DATA SUPPLIED:
/-- The action snapshot of a frame: what the editor does to it (03 R99, R102; 04 R124). `decap` the bytes removed ahead of the
inner header, `encap` the tunnel encapsulation record, `nhVid` the VID a next hop writes, `tpid` the programmable TPID of the frame's parse
profile. -/
structure Acts where
  cls      : Nat := 0
  queue    : Option Nat := none
  colour   : Nat := 0
  da       : Option Nat := none
  sa       : Option Nat := none
  vid      : Option Nat := none
  pcp      : Option Nat := none
  dei      : Option Nat := none
  dscp     : Option Nat := none
  ecn      : Option Nat := none
  ttl      : Option (Option Nat) := none
  popTags  : Nat := 0
  pushTags : List Byte := []
  popLab   : Nat := 0
  pushLab  : List Byte := []
  decap    : Option Nat := none
  decapIp  : Bool := false
  rtag     : Option (BitVec 16) := none
  encap    : Option (List Byte) := none
  underlay : Option (List Byte × List Byte × Option Nat) := none
  hashA    : BitVec 32 := 0
  nhVid    : Option Nat := none
  tpid     : Option Nat := none
  deriving DecidableEq, Repr

/-- What a frame comes to (03 R100): dropped with the capture drop cause, punted with source and reason, or forwarded. -/
inductive Dispo where
  | drop (cause : Nat)
  | punt (source reason : Nat)
  | ports (l : List Nat)
  deriving DecidableEq, Repr

/-- A verdict on the ticket (05 R174). -/
inductive Verdict where
  | noTicket
  | confirm
  | refute
  | late
  deriving DecidableEq, Repr

/-- What a copy of a frame is for (06 R190). -/
inductive CopyKind where
  | unicast
  | multicast
  | mirror (session : Nat)
  | mirrorRing (session : Nat)
  | punt (source reason : Nat)
  | sample (egress : Bool)
  | stream (shed : Nat)
  deriving DecidableEq, Repr

/-- Where a copy stands: ready to be enqueued at its egress, held for its original (08 R267), in its queue, in transmission, or
done. -/
inductive CopySt where
  | ready
  | held
  | queued
  | sending
  | done
  deriving DecidableEq, Repr

/-- One copy of a frame's copy list. `e` is the egress length, `trunc` the bytes kept (0: all), `hdr` the encapsulation of a
mirror and the underlay it takes, as they stood at the commit (03 R102), `orig` the copy an egress-point mirror waits for, `marked` that WRED marked it, `ct` that it is sent cut-through, `stored` that the cut-through test failed; the stamps are those of 08 R269 in picoseconds. -/
structure Copy where
  kind   : CopyKind
  port   : Nat
  queue  : Nat
  cls    : Nat
  st     : CopySt := .ready
  e      : Nat := 0
  trunc  : Nat := 0
  hdr    : Option (List Byte × List Byte × List Byte × Option Nat) := none
  onDrop : Bool := false
  egr    : Bool := false
  marked : Bool := false
  ct     : Bool := false
  stored : Bool := false
  enqAt  : Option Nat := none
  txAt   : Option Nat := none
  depth  : Nat := 0
  side   : CplSide := .plain
  orig   : Option Nat := none
  deriving DecidableEq, Repr

/-- What the guard found (05 R174). `prs` are the PRS counters the frame has counted in, `setDei` and `metDrop` what its meters
made of it (07 R249). -/
structure Guard where
  at_     : Nat
  acts    : Acts
  dispo   : Dispo
  verdict : Verdict
  trunc   : Bool
  reason  : Nat
  fid     : Nat
  vrf     : Nat
  vid     : Nat
  flags   : Nat
  nextHop : Option Nat
  mcast   : Bool := false
  revised : Bool := false
  prs     : List Nat := []
  setDei  : Bool := false
  metDrop : Bool := false
  deriving DecidableEq, Repr

/-- How an outrider stands. -/
inductive OtrSt where
  | running
  | confirmed
  | stomped (late : Bool)
  | lost
  deriving DecidableEq, Repr

/-- An outrider (05 R160 to R173): ticket, the prediction it started on (port, queue, class and recipe), L, first byte at egress,
express capacity held, bytes that express slots have carried (06 R209). -/
structure Otr where
  tkt    : Nat
  port   : Nat
  queue  : Nat
  cls    : Nat
  acts   : Acts
  len    : Nat
  start  : Nat
  gbps   : Nat
  across : Option (Nat × Nat)
  st     : OtrSt := .running
  carried : Nat := 0
  deriving DecidableEq, Repr

/-- Where a frame's cells are in one shed (06 R189 to R194). `pool` 0 MIN, 1 shared, 2 headroom, 3 Loft credit of a source shed;
`unwritten` are the reserved cells above those addressed; `got` the bytes released here, `whole` that the last is; `doneAt`
when its descriptor was freed; `heads` the extra cells of its mirror copies' new heads, by copy (06 R219). -/
structure Held where
  desc      : Nat
  cells     : List Nat
  unwritten : Nat := 0
  pool      : Nat
  port      : Nat
  cls       : Nat
  src       : Nat := 0
  got       : Nat := 0
  whole     : Bool := false
  bad       : Bool := false
  doneAt    : Option Nat := none
  heads     : List (Nat × Nat) := []
  deriving DecidableEq, Repr

/-- A mirror session that takes a frame: its number, its record, and the encapsulation with its underlay, as the frame's lookup found
them (03 R102; 04 R114). -/
structure MirRec where
  n   : Nat
  dat : List Byte
  hdr : Option (List Byte × List Byte × List Byte × Option Nat)
  deriving DecidableEq, Repr

/-- The resolution of a frame that waits for its recovery context, as its shed's replica stood at its guard result (04 R114, 11
R365): `known` that its last byte had arrived, `ctr` the counters that its stream record names by outcome, `ctx` the outcome once
the context has decided (0 pass, 1 duplicate, 2 rogue). -/
structure Kept where
  known    : Bool
  acts     : Acts
  dispo    : Dispo
  mcast    : Bool
  prs      : List Nat
  lkp      : List Nat
  counters : List Nat
  meters   : List Nat
  sessions : List MirRec
  aclCopy  : List (Nat × Nat)
  punts    : List (Nat × Nat)
  learn    : List (Nat × BitVec 48)
  hitL2    : List (Nat × BitVec 48)
  static_  : Bool
  parity   : Option (Nat × Nat)
  fid      : Nat
  vrf      : Nat
  nextHop  : Option Nat
  pop      : Bool
  handle   : Nat
  seq      : BitVec 16
  ctr      : Option Nat
  ctx      : Option Nat := none
  deriving DecidableEq, Repr

/-- One frame inside the module. `bytes` are all its bytes, those not yet arrived included (log 4); `arr` the instant its first
byte left PCS decode; `admAt` when the frame's first pass was admitted (04 R125); `carryT`, `carryC` PARSE_TRUNC and LEN_CONFLICT carried from earlier passes (03 R87); `err` that it ends
with an error control block (02 R47); `pn` the channel, AN and packet number it uses up when it ends good (02 R65); `rxDue` that
its receive counters wait for its outrider's guard result (05 R167); `ctSeen`, `stSeen` that it has counted in OTR_CT and
OTR_STORED (05 R177); `kept` what it resolved to while it waits for its recovery context; `counted` that the precise sampler has seen it pass byte
64 (08 R274). -/
structure Frame where
  port    : Nat
  bytes   : List Byte
  arr     : Nat
  epoch   : BitVec 2
  pass    : Nat := 0
  carryT  : Bool := false
  carryC  : Bool := false
  tkt     : Option Nat := none
  refused : Bool := false
  bank    : Option Nat := none
  admitted: Bool := false
  admAt   : Option Nat := none
  bad     : Bool := false
  ended   : Bool := false
  good    : Bool := false
  cut     : Option Nat := none
  guard   : Option Guard := none
  otr     : Option Otr := none
  skipped : Bool := false
  skip    : Option Nat := none
  copies  : List Copy := []
  meters  : List (Nat × Nat × Nat) := []
  sample  : Bool := false
  inject  : Option (Nat × Nat × Nat) := none
  learnKeys: List (Nat × BitVec 48) := []
  learned : Bool := false
  gen     : Bool := false
  recov   : Option Nat := none
  decided : Bool := false
  oneStep : Bool := false
  tsReq   : Option Nat := none
  stamp   : Int := 0
  tktAt   : Option Nat := none
  direct  : Bool := false
  side    : CplSide := .plain
  wire    : Option (List Byte) := none
  sec     : Nat := 0
  rtagPop : Bool := false
  err     : Bool := false
  pn      : Option (List Byte × Nat × Nat) := none
  rxDue   : Bool := false
  ctSeen  : Bool := false
  stSeen  : Bool := false
  kept    : Option Kept := none
  counted : Bool := false
  deriving DecidableEq, Repr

EXERCISE DETAILS: Please state the number of lines above that hold the string "waits", with nothing else added.

THE COMPLETED TASK: 3